TASK INPUTS Block Start
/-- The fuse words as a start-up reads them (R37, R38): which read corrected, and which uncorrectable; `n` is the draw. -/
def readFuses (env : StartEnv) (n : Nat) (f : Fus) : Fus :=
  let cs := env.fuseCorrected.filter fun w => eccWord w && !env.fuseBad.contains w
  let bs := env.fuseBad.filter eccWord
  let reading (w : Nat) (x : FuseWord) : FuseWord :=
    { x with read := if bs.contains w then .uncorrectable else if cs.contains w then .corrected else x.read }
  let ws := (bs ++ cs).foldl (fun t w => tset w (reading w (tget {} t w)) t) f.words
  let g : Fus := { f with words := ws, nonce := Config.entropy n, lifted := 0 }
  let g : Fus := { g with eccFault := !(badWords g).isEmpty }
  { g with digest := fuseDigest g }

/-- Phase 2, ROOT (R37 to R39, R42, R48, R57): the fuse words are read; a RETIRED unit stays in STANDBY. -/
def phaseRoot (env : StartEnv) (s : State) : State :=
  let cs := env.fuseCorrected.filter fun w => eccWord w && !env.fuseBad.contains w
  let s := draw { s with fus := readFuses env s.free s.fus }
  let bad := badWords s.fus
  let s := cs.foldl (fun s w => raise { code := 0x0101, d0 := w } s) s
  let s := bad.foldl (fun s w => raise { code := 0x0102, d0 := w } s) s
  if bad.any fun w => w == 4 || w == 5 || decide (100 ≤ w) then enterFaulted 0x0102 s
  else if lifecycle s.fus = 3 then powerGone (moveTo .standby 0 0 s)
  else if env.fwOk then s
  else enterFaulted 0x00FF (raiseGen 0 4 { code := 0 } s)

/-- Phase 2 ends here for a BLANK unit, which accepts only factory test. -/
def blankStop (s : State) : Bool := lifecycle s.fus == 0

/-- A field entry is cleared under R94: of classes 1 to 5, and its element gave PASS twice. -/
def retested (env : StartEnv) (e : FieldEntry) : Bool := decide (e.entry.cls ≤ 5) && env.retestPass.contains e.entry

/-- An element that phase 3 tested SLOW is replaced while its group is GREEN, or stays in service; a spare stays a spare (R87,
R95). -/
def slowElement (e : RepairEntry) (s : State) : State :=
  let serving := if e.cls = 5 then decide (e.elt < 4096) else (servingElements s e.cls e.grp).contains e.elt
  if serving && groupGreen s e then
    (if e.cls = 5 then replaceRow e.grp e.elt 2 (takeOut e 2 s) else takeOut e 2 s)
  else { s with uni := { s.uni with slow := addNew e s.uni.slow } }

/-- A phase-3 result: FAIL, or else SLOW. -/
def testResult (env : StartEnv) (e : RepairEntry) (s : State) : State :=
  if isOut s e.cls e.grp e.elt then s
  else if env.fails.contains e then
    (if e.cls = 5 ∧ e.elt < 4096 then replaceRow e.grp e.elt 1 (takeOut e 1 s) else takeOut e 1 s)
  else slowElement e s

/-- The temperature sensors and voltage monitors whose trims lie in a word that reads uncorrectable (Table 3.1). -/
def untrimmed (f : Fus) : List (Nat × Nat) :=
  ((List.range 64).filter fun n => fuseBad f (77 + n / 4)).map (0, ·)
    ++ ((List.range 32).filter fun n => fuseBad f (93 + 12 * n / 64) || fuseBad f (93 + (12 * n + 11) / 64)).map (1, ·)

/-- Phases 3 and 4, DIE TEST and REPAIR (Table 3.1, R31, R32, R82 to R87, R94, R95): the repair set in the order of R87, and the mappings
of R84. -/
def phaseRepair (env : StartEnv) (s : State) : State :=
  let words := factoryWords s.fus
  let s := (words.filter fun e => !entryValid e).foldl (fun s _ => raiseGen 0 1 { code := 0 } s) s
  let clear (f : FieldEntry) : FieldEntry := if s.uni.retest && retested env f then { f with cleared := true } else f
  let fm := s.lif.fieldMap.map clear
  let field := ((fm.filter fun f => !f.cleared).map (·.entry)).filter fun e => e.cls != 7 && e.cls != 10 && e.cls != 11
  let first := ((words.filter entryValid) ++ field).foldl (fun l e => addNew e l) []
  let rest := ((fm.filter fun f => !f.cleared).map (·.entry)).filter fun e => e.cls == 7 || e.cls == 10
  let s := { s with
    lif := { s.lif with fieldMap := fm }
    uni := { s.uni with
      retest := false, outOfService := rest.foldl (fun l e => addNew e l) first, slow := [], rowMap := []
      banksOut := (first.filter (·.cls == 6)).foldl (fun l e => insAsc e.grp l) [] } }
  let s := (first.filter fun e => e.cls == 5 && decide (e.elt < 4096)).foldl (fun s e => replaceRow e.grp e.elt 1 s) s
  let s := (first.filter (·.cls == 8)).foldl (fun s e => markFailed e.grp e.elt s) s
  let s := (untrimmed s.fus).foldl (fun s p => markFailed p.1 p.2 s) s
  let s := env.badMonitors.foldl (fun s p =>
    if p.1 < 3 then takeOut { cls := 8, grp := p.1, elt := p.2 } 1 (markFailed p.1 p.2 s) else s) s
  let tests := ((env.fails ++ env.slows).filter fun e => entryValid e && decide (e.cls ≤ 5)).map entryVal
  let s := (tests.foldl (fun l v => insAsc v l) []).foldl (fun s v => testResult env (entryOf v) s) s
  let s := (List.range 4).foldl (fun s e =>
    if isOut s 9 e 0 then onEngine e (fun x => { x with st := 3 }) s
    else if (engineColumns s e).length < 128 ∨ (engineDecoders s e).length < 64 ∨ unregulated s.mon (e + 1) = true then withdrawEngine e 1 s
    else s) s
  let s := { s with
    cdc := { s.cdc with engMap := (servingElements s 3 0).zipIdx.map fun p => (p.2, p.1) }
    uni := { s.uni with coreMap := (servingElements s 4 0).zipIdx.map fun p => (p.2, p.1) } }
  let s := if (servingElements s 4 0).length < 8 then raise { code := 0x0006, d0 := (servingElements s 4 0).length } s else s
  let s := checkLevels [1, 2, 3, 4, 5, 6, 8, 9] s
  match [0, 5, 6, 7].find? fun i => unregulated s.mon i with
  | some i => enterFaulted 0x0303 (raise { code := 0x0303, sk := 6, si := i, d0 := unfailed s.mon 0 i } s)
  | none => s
TASK INPUTS Block End
**WHAT IS REQUIRED**
Tally the lines in the records that hold the word "markFailed", and state only the resulting number.

**WRITTEN REPLY**
3